Begin at the line containing "def execLinkGapTimeout (s" in the entries below and end at the line containing "a RESTART. -/"; transcribe that range exactly and nothing outside it.

== DATA FOR THIS EXERCISE ==

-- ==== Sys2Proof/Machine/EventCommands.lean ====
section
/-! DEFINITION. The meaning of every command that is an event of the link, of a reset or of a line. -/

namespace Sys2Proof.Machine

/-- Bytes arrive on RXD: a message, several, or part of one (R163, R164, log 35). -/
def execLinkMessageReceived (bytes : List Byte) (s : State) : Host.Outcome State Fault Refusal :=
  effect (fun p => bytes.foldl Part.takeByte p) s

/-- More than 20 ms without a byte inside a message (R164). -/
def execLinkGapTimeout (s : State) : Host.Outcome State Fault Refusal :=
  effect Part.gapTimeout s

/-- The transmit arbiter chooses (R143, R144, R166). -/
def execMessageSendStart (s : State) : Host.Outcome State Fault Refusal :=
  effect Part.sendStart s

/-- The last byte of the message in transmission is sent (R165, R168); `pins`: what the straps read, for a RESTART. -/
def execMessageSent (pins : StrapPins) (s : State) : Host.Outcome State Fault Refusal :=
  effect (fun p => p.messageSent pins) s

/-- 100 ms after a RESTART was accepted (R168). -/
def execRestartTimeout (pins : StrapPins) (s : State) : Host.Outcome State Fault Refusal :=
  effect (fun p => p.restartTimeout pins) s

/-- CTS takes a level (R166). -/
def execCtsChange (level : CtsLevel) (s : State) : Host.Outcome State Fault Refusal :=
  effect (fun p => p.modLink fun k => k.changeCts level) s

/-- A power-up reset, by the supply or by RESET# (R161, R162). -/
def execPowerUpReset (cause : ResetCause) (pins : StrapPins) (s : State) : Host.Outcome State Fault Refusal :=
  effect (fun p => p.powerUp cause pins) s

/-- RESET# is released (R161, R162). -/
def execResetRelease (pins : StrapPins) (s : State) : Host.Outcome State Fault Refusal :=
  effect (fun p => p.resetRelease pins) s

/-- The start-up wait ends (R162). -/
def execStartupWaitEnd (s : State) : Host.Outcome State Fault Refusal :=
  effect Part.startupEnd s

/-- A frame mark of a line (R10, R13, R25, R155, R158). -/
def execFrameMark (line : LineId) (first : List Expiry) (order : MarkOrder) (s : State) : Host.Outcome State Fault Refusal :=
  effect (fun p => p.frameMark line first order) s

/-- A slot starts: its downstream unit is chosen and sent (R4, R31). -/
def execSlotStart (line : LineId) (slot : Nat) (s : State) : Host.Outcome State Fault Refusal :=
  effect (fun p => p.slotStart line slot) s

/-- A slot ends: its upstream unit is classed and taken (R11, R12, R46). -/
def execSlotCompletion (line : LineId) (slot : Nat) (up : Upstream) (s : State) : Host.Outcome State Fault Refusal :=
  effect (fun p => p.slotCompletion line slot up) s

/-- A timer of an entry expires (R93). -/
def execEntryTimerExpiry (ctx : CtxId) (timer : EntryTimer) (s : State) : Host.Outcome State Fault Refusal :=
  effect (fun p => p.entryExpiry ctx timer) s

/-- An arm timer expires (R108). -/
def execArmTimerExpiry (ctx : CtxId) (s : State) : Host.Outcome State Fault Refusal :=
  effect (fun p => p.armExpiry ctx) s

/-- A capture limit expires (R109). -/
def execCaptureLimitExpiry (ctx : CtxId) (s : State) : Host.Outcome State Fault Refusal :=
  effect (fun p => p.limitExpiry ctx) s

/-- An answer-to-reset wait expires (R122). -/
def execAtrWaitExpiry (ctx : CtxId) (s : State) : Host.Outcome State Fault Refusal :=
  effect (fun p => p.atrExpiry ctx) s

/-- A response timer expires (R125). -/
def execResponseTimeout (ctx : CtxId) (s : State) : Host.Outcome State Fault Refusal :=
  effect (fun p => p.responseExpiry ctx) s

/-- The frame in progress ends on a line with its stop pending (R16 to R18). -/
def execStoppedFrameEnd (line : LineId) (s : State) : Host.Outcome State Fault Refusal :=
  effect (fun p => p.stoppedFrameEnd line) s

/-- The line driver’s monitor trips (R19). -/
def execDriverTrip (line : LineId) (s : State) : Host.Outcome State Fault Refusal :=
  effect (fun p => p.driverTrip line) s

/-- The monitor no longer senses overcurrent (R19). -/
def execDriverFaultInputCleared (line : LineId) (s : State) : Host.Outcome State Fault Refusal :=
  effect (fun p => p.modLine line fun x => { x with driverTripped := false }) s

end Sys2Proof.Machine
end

===

TASK OUTPUT -
def execLinkGapTimeout (s : State) : Host.Outcome State Fault Refusal :=
  effect Part.gapTimeout s

/-- The transmit arbiter chooses (R143, R144, R166). -/
def execMessageSendStart (s : State) : Host.Outcome State Fault Refusal :=
  effect Part.sendStart s

/-- The last byte of the message in transmission is sent (R165, R168); `pins`: what the straps read, for a RESTART. -/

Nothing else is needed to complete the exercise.